(TASK TO COMPLETE): Look through the records below, and copy out every line that holds the string "raised".

[Stored data entries]
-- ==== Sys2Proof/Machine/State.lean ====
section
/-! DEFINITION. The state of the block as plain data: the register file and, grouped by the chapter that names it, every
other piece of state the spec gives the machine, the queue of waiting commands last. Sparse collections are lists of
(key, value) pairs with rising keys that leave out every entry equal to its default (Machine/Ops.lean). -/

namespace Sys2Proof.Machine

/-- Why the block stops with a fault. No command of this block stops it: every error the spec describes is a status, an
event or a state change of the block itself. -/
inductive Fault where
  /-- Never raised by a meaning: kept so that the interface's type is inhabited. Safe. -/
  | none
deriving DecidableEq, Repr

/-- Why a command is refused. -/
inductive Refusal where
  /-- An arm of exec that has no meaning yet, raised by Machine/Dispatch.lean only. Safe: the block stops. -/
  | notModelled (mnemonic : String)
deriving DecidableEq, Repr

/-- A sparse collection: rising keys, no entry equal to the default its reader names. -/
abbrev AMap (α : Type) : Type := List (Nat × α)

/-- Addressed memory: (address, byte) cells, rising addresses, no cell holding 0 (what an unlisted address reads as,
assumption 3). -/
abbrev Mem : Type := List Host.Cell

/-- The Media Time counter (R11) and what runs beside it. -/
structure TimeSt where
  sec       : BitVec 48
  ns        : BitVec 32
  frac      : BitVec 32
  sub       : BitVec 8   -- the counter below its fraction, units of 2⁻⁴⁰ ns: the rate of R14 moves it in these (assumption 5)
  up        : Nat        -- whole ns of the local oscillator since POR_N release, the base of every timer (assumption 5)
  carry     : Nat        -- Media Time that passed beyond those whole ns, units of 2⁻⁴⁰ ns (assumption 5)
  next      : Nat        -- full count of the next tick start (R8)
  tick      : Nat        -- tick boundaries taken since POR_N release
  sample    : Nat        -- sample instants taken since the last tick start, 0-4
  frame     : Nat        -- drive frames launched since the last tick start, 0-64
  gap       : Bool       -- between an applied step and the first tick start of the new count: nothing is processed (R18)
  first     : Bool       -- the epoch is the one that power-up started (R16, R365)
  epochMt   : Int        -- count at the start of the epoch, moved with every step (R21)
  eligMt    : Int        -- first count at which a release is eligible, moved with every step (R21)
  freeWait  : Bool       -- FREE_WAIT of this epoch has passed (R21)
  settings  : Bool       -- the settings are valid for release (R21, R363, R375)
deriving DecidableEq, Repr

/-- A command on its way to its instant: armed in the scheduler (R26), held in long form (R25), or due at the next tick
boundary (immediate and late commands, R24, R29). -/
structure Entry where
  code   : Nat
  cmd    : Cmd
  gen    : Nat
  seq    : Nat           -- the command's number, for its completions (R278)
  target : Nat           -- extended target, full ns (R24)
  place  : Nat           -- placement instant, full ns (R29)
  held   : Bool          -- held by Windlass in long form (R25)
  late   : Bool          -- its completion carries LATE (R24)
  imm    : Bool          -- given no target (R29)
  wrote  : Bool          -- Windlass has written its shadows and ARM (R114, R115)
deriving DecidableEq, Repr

(RESULT OF THE TASK):
  /-- Never raised by a meaning: kept so that the interface's type is inhabited. Safe. -/
  /-- An arm of exec that has no meaning yet, raised by Machine/Dispatch.lean only. Safe: the block stops. -/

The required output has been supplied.